Take the data below and copy exactly the lines starting at the one with "capability (R176). -/" and finishing at the one with "def capGen (c : Word) : Nat := bits c 29 24", both included.
[Records to use — start]
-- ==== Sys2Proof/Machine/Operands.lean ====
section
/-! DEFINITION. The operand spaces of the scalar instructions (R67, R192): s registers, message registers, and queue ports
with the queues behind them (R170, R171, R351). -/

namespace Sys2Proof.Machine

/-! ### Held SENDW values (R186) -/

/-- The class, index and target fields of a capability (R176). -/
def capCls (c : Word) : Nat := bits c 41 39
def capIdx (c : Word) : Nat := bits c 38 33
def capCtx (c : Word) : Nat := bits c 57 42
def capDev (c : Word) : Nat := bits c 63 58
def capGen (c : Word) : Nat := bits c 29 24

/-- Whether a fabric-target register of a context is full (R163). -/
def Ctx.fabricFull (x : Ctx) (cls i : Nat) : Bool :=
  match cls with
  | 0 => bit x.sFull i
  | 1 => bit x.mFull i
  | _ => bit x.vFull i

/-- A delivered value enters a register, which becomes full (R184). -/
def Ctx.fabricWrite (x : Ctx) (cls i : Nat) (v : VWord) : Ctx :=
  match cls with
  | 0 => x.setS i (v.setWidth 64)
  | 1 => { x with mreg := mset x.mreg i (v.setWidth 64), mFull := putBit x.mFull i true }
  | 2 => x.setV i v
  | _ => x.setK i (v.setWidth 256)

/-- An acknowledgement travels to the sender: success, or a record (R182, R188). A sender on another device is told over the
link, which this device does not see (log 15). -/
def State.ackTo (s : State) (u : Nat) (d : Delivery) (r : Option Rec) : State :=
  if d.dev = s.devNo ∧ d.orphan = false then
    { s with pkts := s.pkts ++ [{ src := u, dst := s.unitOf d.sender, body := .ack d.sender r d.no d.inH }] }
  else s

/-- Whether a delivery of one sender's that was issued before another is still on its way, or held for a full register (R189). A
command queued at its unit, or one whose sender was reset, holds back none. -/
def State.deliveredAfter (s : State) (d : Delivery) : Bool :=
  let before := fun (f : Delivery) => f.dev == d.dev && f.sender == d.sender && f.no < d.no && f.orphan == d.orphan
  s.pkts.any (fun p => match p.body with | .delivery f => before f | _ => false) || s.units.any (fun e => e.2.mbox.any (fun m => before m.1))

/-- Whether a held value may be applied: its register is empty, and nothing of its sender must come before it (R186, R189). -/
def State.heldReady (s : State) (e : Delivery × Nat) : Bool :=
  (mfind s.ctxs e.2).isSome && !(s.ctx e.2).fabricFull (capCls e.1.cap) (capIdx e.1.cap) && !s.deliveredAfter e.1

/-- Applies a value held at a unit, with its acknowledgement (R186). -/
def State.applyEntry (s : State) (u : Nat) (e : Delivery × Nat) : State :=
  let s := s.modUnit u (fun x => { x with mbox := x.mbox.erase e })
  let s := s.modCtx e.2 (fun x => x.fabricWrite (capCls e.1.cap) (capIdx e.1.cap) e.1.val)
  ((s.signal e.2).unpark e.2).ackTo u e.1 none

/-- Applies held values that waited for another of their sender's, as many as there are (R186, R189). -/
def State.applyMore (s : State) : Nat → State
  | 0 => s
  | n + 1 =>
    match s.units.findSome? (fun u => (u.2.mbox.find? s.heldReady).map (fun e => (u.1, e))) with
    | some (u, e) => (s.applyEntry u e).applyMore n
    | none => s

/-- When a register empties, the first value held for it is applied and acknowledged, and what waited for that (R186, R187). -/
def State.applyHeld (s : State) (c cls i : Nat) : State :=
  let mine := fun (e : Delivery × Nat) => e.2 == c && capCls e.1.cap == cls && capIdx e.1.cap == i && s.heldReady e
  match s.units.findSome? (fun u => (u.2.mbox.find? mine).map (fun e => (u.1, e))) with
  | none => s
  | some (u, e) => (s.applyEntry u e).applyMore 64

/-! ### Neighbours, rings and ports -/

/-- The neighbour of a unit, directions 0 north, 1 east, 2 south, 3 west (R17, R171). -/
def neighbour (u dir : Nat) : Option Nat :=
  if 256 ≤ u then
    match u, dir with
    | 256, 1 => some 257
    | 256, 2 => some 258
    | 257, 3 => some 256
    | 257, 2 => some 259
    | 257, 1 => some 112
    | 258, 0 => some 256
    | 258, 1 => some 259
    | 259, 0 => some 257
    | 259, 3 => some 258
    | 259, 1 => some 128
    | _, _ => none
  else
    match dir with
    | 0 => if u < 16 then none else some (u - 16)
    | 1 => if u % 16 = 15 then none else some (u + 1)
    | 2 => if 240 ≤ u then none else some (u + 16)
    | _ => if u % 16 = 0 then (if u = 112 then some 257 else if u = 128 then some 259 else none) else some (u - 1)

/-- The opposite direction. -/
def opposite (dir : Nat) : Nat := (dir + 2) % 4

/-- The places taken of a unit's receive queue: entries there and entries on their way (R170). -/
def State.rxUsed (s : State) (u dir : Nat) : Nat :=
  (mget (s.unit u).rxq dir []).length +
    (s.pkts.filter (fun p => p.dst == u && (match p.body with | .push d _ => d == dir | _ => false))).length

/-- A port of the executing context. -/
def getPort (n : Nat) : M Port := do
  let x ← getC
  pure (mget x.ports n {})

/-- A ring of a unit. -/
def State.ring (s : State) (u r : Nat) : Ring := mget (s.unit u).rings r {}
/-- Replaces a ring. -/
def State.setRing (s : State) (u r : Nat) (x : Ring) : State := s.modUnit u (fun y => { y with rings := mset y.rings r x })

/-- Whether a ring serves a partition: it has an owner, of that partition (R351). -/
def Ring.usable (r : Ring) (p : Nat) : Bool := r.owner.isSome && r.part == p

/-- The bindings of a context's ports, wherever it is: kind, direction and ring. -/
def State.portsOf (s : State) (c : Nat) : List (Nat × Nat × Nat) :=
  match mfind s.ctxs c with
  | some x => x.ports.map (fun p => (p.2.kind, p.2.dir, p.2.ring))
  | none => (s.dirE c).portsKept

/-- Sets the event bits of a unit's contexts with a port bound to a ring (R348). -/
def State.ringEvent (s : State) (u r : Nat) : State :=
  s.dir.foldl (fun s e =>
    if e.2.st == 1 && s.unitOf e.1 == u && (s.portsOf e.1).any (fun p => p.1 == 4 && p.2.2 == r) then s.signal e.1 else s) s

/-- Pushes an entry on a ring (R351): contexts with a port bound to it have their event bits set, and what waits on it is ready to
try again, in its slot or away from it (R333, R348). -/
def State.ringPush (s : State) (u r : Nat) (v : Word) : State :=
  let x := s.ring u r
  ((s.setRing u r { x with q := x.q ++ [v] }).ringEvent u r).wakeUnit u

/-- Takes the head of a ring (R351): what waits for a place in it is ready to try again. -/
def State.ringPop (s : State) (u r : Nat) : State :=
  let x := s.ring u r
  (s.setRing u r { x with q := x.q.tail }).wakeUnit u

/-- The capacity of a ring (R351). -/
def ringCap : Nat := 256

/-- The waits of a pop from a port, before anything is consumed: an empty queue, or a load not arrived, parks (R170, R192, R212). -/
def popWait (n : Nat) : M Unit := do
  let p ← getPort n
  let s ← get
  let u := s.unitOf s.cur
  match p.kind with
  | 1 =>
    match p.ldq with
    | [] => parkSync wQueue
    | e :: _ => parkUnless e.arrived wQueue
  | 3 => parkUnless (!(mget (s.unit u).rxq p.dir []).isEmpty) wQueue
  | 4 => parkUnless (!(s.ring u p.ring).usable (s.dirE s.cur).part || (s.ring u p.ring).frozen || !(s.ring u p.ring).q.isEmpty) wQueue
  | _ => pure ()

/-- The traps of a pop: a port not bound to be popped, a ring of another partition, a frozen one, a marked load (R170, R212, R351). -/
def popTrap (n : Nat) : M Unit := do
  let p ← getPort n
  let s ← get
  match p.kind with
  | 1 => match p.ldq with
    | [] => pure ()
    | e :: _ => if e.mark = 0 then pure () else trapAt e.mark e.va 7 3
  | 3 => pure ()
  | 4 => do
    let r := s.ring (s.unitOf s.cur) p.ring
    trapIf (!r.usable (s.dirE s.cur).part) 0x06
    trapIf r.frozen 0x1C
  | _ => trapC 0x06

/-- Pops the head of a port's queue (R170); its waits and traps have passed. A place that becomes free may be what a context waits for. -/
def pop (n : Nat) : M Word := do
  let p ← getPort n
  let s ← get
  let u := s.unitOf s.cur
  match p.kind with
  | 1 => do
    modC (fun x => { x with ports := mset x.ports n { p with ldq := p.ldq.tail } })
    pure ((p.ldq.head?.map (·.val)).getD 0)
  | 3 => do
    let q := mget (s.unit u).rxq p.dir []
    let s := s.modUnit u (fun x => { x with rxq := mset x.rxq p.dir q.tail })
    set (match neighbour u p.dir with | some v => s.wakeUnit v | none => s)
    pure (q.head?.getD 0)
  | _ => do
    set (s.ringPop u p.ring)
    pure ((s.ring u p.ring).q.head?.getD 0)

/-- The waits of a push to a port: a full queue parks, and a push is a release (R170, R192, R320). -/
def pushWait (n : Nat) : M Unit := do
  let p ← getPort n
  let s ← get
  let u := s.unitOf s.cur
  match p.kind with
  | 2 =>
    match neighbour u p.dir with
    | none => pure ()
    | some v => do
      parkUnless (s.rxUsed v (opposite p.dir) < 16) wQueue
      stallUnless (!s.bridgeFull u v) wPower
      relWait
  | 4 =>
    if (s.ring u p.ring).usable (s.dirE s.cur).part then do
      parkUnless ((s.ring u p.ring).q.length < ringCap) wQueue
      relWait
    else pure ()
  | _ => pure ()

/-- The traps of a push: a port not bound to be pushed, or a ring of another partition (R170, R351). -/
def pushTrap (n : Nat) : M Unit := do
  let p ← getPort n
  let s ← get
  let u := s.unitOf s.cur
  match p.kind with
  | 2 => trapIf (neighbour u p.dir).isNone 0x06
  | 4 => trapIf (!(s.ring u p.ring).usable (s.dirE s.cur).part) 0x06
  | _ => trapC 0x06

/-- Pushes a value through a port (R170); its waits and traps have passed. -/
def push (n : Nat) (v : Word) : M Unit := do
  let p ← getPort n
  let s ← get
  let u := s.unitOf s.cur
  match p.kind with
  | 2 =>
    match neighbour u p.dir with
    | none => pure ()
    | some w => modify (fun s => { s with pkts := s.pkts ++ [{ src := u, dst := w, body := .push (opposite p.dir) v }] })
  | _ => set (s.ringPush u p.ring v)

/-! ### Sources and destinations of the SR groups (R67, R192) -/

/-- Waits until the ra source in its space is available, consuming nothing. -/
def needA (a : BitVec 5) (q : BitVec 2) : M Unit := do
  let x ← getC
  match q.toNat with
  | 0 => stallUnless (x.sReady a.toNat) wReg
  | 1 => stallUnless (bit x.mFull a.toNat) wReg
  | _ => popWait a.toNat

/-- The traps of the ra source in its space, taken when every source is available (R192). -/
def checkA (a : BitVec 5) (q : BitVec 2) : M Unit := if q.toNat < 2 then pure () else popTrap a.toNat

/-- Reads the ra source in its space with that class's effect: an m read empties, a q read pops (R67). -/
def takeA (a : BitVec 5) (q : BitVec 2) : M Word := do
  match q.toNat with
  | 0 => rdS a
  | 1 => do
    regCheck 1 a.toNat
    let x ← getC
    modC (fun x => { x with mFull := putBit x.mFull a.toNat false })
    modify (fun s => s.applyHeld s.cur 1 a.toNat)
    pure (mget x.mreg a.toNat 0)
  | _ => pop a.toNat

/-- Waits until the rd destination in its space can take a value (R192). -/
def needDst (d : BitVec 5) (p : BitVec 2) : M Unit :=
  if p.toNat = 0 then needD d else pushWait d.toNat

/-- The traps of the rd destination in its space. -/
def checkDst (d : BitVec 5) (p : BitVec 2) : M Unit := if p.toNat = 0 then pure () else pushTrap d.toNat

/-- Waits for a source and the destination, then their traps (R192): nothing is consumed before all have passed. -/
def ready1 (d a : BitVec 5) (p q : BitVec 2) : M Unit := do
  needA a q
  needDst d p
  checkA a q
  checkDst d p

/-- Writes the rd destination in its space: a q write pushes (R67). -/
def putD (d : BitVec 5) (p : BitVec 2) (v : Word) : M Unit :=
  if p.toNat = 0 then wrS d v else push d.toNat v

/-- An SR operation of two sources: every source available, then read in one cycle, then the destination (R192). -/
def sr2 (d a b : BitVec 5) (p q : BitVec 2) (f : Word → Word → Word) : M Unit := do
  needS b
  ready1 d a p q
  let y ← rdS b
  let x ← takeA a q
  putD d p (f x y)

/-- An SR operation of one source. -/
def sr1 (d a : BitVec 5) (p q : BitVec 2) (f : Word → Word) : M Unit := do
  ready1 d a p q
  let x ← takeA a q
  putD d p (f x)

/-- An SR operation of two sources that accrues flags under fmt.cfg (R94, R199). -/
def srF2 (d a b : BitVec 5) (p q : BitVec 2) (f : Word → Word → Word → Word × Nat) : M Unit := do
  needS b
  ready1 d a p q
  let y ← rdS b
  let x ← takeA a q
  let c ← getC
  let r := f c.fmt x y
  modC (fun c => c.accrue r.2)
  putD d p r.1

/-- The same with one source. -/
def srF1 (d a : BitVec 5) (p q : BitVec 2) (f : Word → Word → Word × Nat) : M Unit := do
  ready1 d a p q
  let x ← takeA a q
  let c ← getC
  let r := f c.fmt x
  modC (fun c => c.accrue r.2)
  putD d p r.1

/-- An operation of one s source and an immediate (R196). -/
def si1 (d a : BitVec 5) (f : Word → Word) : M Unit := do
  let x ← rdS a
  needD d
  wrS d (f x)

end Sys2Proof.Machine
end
[Records to use — finish]
[Records to use — start]
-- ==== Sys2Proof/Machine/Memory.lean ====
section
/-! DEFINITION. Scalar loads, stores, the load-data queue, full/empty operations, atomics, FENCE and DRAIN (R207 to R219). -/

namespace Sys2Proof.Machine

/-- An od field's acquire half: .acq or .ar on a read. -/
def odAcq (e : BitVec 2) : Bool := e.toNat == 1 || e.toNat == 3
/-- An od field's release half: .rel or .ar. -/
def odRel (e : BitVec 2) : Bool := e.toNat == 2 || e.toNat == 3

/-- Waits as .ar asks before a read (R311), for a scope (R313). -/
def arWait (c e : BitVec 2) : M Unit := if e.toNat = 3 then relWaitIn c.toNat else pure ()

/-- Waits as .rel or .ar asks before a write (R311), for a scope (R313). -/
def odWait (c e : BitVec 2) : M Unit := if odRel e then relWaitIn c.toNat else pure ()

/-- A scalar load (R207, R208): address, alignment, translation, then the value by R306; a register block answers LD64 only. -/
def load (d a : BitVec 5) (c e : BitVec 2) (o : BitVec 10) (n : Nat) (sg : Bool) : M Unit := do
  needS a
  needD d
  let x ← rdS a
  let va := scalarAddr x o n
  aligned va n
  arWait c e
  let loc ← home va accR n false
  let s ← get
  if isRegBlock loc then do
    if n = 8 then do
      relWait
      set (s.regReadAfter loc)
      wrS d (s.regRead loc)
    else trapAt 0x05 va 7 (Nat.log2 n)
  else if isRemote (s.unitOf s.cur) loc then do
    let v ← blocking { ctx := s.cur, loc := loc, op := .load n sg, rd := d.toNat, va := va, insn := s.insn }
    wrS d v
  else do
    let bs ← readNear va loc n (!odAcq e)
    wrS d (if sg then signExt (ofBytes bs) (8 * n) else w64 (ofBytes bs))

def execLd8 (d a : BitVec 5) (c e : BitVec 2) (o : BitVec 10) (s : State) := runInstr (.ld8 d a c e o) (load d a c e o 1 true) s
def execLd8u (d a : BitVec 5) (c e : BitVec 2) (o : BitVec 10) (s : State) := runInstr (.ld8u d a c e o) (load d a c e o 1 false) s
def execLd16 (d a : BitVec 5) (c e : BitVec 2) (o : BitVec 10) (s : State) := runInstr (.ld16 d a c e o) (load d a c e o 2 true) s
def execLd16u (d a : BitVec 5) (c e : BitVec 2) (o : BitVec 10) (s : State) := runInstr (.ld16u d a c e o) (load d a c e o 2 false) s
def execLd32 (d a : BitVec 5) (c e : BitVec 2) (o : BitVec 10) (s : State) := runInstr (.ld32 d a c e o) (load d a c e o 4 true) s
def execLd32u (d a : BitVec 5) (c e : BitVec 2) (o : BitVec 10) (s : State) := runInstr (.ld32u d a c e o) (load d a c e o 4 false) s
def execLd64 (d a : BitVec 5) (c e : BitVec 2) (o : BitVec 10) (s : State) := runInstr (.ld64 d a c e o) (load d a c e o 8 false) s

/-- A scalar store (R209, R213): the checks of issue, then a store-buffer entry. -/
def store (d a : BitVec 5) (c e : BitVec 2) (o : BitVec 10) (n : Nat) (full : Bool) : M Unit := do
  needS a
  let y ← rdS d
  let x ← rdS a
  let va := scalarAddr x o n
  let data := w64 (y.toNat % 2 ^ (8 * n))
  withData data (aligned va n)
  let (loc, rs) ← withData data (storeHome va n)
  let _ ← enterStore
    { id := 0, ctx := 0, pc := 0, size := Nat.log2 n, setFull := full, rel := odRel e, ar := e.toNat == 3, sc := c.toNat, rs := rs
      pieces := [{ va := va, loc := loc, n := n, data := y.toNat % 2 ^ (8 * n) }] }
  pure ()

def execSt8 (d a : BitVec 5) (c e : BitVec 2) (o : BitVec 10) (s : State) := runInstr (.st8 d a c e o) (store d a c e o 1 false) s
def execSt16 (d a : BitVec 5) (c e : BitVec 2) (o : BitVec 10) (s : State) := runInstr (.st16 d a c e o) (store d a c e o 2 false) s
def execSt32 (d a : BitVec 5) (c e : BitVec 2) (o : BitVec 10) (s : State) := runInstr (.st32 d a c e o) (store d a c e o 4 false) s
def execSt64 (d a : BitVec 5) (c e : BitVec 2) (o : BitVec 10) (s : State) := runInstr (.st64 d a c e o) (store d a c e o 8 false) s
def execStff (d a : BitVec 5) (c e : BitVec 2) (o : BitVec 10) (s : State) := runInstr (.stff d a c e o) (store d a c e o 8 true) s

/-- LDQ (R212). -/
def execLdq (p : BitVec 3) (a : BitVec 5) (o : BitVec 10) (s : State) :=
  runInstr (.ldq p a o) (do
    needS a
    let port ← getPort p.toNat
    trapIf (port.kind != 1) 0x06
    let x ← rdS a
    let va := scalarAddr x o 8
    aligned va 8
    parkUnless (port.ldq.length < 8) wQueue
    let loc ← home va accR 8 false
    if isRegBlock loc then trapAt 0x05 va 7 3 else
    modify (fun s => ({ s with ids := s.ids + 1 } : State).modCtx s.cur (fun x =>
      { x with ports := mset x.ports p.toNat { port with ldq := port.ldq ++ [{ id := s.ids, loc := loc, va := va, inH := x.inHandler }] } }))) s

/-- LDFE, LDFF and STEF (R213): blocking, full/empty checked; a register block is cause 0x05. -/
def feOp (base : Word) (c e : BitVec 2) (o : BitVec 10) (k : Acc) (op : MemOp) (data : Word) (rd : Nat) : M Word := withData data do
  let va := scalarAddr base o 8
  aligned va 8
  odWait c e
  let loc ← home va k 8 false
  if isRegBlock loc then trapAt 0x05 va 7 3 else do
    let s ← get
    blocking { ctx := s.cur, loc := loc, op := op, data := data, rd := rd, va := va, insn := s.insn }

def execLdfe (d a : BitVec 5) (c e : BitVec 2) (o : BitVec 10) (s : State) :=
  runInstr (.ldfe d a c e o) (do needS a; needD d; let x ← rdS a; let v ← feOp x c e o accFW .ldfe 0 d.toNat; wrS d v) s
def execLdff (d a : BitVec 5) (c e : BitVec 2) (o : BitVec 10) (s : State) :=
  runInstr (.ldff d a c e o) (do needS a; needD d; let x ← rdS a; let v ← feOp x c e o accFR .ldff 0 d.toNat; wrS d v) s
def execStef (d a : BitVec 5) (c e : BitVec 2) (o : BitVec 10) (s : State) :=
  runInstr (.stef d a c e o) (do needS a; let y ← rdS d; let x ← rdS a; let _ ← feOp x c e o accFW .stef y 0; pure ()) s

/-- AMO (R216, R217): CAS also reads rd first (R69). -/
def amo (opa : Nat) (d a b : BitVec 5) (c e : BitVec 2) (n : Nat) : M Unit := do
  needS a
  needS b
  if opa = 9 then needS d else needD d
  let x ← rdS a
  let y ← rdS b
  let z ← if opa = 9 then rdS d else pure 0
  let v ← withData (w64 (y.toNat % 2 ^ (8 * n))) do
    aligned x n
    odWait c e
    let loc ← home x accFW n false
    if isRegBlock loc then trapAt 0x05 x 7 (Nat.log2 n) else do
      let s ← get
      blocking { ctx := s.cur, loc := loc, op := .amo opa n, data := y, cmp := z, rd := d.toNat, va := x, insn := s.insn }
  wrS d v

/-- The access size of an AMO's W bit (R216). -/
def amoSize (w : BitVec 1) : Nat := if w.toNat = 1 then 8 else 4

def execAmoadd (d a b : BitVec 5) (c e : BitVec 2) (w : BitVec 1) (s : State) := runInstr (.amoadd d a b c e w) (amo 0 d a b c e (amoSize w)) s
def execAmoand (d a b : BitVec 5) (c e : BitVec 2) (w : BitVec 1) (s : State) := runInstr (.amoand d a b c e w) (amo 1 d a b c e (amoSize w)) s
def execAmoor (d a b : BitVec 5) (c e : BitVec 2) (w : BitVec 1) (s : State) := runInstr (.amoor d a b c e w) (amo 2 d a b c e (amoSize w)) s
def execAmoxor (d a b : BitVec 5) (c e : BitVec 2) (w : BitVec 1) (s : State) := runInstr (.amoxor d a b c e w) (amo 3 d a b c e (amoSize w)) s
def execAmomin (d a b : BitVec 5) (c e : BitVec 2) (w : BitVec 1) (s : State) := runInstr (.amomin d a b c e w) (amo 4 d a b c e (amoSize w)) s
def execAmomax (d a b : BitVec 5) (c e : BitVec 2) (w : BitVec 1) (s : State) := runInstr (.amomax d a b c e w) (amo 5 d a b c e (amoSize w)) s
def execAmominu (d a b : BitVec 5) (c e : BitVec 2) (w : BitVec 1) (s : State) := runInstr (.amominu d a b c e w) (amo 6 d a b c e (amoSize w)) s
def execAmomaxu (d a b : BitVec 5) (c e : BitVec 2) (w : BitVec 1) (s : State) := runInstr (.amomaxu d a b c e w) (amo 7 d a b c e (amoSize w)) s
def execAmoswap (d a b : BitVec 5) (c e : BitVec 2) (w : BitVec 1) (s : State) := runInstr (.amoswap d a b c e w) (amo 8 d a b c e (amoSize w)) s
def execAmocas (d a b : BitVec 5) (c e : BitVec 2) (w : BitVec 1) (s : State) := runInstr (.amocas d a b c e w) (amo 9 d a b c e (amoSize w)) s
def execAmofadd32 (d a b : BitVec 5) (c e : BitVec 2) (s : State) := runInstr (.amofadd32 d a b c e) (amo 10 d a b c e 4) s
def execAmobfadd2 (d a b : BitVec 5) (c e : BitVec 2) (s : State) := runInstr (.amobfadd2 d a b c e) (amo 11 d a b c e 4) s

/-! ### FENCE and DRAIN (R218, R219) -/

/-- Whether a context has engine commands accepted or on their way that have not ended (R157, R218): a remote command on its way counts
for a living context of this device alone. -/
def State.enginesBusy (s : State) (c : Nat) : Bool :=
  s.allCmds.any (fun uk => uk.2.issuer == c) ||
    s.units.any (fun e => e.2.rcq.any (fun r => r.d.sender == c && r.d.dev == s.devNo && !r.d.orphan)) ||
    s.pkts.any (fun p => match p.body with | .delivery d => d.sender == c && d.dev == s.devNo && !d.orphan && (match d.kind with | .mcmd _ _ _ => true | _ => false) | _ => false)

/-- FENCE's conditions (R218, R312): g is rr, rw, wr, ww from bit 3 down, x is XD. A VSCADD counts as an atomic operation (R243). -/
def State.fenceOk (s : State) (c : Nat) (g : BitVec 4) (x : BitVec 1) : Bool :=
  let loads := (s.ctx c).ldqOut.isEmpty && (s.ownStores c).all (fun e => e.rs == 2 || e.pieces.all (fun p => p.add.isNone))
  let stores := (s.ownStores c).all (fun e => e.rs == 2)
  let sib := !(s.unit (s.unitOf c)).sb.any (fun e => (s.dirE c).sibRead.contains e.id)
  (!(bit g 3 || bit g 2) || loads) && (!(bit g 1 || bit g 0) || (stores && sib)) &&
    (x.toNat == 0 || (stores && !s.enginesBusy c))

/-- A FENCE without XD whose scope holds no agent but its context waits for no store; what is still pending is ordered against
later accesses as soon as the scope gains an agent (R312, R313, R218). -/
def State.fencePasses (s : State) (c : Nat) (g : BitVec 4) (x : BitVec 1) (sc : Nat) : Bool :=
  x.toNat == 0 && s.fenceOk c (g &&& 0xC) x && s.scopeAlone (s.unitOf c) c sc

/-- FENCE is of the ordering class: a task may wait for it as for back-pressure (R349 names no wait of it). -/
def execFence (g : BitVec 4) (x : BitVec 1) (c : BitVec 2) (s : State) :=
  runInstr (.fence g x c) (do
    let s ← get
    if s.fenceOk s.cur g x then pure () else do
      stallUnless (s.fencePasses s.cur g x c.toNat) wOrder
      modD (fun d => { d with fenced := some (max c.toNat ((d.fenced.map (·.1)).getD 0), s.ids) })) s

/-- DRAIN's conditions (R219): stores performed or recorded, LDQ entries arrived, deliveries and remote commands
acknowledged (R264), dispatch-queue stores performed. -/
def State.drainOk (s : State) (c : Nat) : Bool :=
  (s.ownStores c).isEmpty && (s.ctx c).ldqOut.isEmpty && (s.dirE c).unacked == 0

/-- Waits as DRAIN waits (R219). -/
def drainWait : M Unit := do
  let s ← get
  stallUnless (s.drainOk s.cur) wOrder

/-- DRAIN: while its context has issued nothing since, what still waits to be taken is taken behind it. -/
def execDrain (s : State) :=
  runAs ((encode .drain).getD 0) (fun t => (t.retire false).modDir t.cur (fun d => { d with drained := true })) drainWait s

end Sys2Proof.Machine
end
[Records to use — finish]
▶ [Answer area]:
/-- The class, index and target fields of a capability (R176). -/
def capCls (c : Word) : Nat := bits c 41 39
def capIdx (c : Word) : Nat := bits c 38 33
def capCtx (c : Word) : Nat := bits c 57 42
def capDev (c : Word) : Nat := bits c 63 58
def capGen (c : Word) : Nat := bits c 29 24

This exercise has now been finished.